START DATASET RECORDS

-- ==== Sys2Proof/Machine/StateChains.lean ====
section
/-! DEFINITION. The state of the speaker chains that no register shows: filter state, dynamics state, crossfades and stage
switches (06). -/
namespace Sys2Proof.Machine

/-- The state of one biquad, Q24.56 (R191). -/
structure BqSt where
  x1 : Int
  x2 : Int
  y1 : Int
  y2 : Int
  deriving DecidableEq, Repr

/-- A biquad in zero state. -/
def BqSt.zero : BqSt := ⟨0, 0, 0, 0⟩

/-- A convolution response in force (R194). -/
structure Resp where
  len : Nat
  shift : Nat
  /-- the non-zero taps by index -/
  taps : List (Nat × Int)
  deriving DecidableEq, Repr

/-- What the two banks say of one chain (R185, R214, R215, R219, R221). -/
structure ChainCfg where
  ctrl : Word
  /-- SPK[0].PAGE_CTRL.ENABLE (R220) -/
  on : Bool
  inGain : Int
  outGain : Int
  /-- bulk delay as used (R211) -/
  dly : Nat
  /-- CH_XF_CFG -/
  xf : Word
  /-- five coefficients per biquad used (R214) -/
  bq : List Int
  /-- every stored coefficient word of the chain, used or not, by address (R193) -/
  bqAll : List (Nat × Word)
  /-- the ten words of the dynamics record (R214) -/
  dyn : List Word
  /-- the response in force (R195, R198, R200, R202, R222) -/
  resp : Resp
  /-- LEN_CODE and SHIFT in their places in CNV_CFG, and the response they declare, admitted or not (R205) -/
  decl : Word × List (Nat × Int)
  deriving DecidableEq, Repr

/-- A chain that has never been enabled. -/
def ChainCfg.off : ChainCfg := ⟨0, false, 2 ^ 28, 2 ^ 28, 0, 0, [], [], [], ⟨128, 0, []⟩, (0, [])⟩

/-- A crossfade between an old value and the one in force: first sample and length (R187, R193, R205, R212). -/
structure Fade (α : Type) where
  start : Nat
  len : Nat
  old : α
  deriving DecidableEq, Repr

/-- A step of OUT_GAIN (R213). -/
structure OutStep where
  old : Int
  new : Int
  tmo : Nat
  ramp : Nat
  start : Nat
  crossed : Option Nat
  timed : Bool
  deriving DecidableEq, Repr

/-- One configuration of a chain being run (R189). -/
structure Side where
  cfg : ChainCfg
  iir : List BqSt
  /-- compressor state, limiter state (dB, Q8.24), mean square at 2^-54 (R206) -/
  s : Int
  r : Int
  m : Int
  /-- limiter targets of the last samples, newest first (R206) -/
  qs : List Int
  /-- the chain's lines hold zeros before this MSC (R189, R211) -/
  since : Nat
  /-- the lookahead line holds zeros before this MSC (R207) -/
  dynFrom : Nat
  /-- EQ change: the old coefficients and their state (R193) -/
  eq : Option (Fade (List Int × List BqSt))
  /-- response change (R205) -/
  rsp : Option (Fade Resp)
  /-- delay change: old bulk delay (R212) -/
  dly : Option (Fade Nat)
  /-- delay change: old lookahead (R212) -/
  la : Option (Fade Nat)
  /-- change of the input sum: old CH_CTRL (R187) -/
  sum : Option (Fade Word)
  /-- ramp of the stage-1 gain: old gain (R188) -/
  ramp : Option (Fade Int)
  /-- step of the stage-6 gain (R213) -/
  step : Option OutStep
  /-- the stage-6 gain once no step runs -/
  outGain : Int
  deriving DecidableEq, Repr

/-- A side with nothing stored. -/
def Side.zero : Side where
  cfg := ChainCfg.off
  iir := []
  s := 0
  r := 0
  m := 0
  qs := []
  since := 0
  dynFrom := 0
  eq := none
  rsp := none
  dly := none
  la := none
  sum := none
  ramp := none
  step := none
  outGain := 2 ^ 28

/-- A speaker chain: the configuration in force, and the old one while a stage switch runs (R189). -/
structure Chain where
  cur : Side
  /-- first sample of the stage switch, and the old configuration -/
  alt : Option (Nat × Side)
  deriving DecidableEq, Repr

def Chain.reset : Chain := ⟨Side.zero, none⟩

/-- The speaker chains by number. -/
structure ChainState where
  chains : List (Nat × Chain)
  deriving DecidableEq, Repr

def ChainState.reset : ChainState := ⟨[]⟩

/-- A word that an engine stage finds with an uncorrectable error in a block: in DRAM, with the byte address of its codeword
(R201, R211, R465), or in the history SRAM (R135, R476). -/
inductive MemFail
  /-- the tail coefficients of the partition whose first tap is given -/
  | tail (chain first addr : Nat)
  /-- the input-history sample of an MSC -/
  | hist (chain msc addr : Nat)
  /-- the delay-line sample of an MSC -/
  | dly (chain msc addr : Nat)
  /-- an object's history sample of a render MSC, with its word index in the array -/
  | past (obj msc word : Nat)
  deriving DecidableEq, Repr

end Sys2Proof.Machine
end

END DATASET RECORDS

§ PROBLEM DESCRIPTION: Please make an exact copy of the lines above from the line with "dynFrom : Nat" through the line with "hist (chain msc addr : Nat)", both ends included.

§ RESPONSE FOR THIS EXERCISE:
  dynFrom : Nat
  /-- EQ change: the old coefficients and their state (R193) -/
  eq : Option (Fade (List Int × List BqSt))
  /-- response change (R205) -/
  rsp : Option (Fade Resp)
  /-- delay change: old bulk delay (R212) -/
  dly : Option (Fade Nat)
  /-- delay change: old lookahead (R212) -/
  la : Option (Fade Nat)
  /-- change of the input sum: old CH_CTRL (R187) -/
  sum : Option (Fade Word)
  /-- ramp of the stage-1 gain: old gain (R188) -/
  ramp : Option (Fade Int)
  /-- step of the stage-6 gain (R213) -/
  step : Option OutStep
  /-- the stage-6 gain once no step runs -/
  outGain : Int
  deriving DecidableEq, Repr

/-- A side with nothing stored. -/
def Side.zero : Side where
  cfg := ChainCfg.off
  iir := []
  s := 0
  r := 0
  m := 0
  qs := []
  since := 0
  dynFrom := 0
  eq := none
  rsp := none
  dly := none
  la := none
  sum := none
  ramp := none
  step := none
  outGain := 2 ^ 28

/-- A speaker chain: the configuration in force, and the old one while a stage switch runs (R189). -/
structure Chain where
  cur : Side
  /-- first sample of the stage switch, and the old configuration -/
  alt : Option (Nat × Side)
  deriving DecidableEq, Repr

def Chain.reset : Chain := ⟨Side.zero, none⟩

/-- The speaker chains by number. -/
structure ChainState where
  chains : List (Nat × Chain)
  deriving DecidableEq, Repr

def ChainState.reset : ChainState := ⟨[]⟩

/-- A word that an engine stage finds with an uncorrectable error in a block: in DRAM, with the byte address of its codeword
(R201, R211, R465), or in the history SRAM (R135, R476). -/
inductive MemFail
  /-- the tail coefficients of the partition whose first tap is given -/
  | tail (chain first addr : Nat)
  /-- the input-history sample of an MSC -/
  | hist (chain msc addr : Nat)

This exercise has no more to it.